The fact that this unpopular policy is being implemented by the bourgeois “left” Hollande government and, in the US, by an administration that came to power in 2008 on a wave of anti-war sentiment, testifies to the breakdown of democratic processes on both sides of the Atlantic.

It also points to the deep-going integration of the pseudo-left forces into the policy of imperialism. A decade ago, facing mass opposition to the Bush administration's illegal aggression against Iraq, various pseudo-left groups participated in international mass protests in the run-up to the 2003 US invasion of Iraq. Now that the wars are being launched by Obama and Hollande instead of a Texas conservative, however, groups like France's New Anti-capitalist Party are enthusiastically supporting it, despite deep opposition to a new war in the working class.

The internal crisis of the Hollande administration is a major factor in its decision to bomb Iraq. Last year, as Paris went to war in Mali, PS officials said they were modeling their policy on British Prime Minister Margaret Thatcher's Falkland Islands war with Argentina in 1982—hoping war would give them a quick boost at the polls to help them push through unpopular social cuts.

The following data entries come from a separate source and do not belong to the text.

/-- Supervisor sources (R150 to R152): a level met by the samples of its deglitch stands, is flagged and counted; a fault of an
internal channel turns its rail off; then the collector takes the source, which stays active while its condition stands. Ends of
conditions and GOOD (R149, R150, R154): a condition ends past its hysteresis; GOOD sets and clears with the samples of PG_DEGLITCH
where it is evaluated, each change is a counted toggle, and PGOOD follows its mask. -/
def Obligations.SupervisorSourcesAndGood : Prop :=
  (∀ (s u w : State) (v n : Nat),
    (∀ m : Fin 24, s.canMeet m.val 0 v n = true → u = takeSource .supOvWarn m.val (beginCondition m.val 0 s) →
      Gives (.supOvWarn m v n) s (if u.stands m.val 0 then u else endCondition (0x4000 + m.val) u)) ∧
    (∀ m : Fin 24, s.canMeet m.val 1 v n = true → u = takeSource .supUvWarn m.val (beginCondition m.val 1 s) →
      Gives (.supUvWarn m v n) s (if u.stands m.val 1 then u else endCondition (0x4100 + m.val) u)) ∧
    (∀ m : Fin 16, s.canMeet m.val 2 v n = true → u = takeSource .supOcWarn m.val (beginCondition m.val 2 s) →
      Gives (.supOcWarn m v n) s (if u.stands m.val 2 then u else endCondition (0x4200 + m.val) u)) ∧
    (∀ m : Fin 24, w = (if s.goodEvaluated m.val && s.meetsOv m.val v then setGood m.val false s else s) →
      w.canMeet m.val 3 v n = true → u = takeSource .supOv m.val
        (if m.val < 16
        then railFault m.val (0x4300 + m.val) m.val (beginCondition m.val 3 w) else beginCondition m.val 3 w) →
      Gives (.supOv m v n) s (if u.stands m.val 3 then u else endCondition (0x4300 + m.val) u)) ∧
    (∀ m : Fin 24, s.canMeet m.val 4 v n = true → u = takeSource .supUv m.val
        (if m.val < 16
        then railFault m.val (0x4400 + m.val) m.val (beginCondition m.val 4 s) else beginCondition m.val 4 s) →
      Gives (.supUv m v n) s (if u.stands m.val 4 then u else endCondition (0x4400 + m.val) u)) ∧
    (∀ m : Fin 16, s.canMeet m.val 5 v n = true → u = takeSource .supOc m.val
        (railFault m.val (0x4500 + m.val) m.val (beginCondition m.val 5 s)) →
      Gives (.supOc m v n) s (if u.stands m.val 5 then u else endCondition (0x4500 + m.val) u)) ∧
    (∀ m : Fin 24, s.canMeet m.val 4 v n = false → Gives (.supUv m v n) s s) ∧
    (∀ (m l level : Nat), l < 6 → s.supLevel m l = some level → s.stands m l = false →
      meets l (s.supValue m l v) level = true → s.deglitch m l ≤ n →
      n + max ((s.supE m).since.toArray.getD l 0) (s.uvFrom m l) ≤ s.clock.beat + 1 → s.canMeet m l v n = true)) ∧
  (∀ (m : Fin 24) (s : State),
    (∀ (x : SupCond) (v level : Nat), s.supLevel m.val (condBit x) = some level →
      (s.stands m.val (condBit x) = true → leaves (condBit x) (s.supValue m.val (condBit x) v) level (s.supHyst m.val) = true →
        Gives (.supConditionEnd m x v) s (keepLevels m.val (clearMask (s.supE m.val).standing.toNat (2 ^ condBit x)) s)) ∧
      (leaves (condBit x) (s.supValue m.val (condBit x) v) level (s.supHyst m.val) = false →
        Gives (.supConditionEnd m x v) s s)) ∧
    (∀ (v n level : Nat), s.supLevel m.val 6 = some level → s.get (K.supPgDeglitch m.val) ≤ n →
      n + s.goodSince m.val ≤ s.clock.beat + 1 →
      (s.supVolts m.val v < level → Gives (.goodFall m v n) s (setGood m.val false s)) ∧
      (s.stands m.val 3 = false → s.meetsOv m.val v = false → level + s.supHyst m.val ≤ s.supVolts m.val v →
        Gives (.goodRise m v n) s (setGood m.val true s)) ∧
      (s.stands m.val 3 = true ∨ s.supVolts m.val v < level + s.supHyst m.val → Gives (.goodRise m v n) s s)) ∧
    (∀ level x hyst : Nat, (leaves 0 x level hyst = true ↔ x + hyst < level) ∧ (leaves 1 x level hyst = true ↔ level + hyst < x) ∧
      (leaves 2 x level hyst = true ↔ x * 20 < level * 19)) ∧
    (∀ x : Bool, (setGood m.val x s).get (K.supGood m.val) = (if x then 1 else 0) ∧
      (s.get (K.supGood m.val) = (if x then 1 else 0) → setGood m.val x s = s) ∧
      (s.get (K.supGood m.val) ≠ (if x then 1 else 0) →
        ((setGood m.val x s).get K.supGoodMap).testBit m.val = x ∧
        (setGood m.val x s).get K.supPgood =
          if s.get K.supPgoodMask ≠ 0 ∧ clearMask (s.get K.supPgoodMask) ((setGood m.val x s).get K.supGoodMap) = 0 then 1 else 0)))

This politically criminal policy failed amid escalating anger at Hollande's austerity agenda. Now, with Hollande at 13 percent in the polls and facing widespread popular contempt, he is again turning to war in an even more desperate attempt to shore up his position.

Significantly, while Paris is integrating its military operations closely with Washington's, tensions between French imperialism and US imperialism are increasing.

“Air strikes were the entry ticket necessary to be a serious partner in military planning, which is led by the Americans,” Le Monde wrote. However, the paper added, “Paris wants to conserve its autonomy, to choose its targets, and acquire its own ability to carry out intelligence operations on the ground.”

In his press conference Thursday, Hollande criticized last year's eleventh-hour decision not to go to war against the Assad regime—a decision taken by the Obama administration after the British parliament voted against war with Syria. Throughout the Syrian crisis, French imperialism has acted in concert with the Saudi monarchy to press for aggressive support for the Sunni Islamist militias in Syria.

He also pointedly insisted that France would only bomb ISIS in Iraq, not in Syria—where the imperialist powers continue to seek the ouster of Assad by Islamist forces sympathetic to ISIS.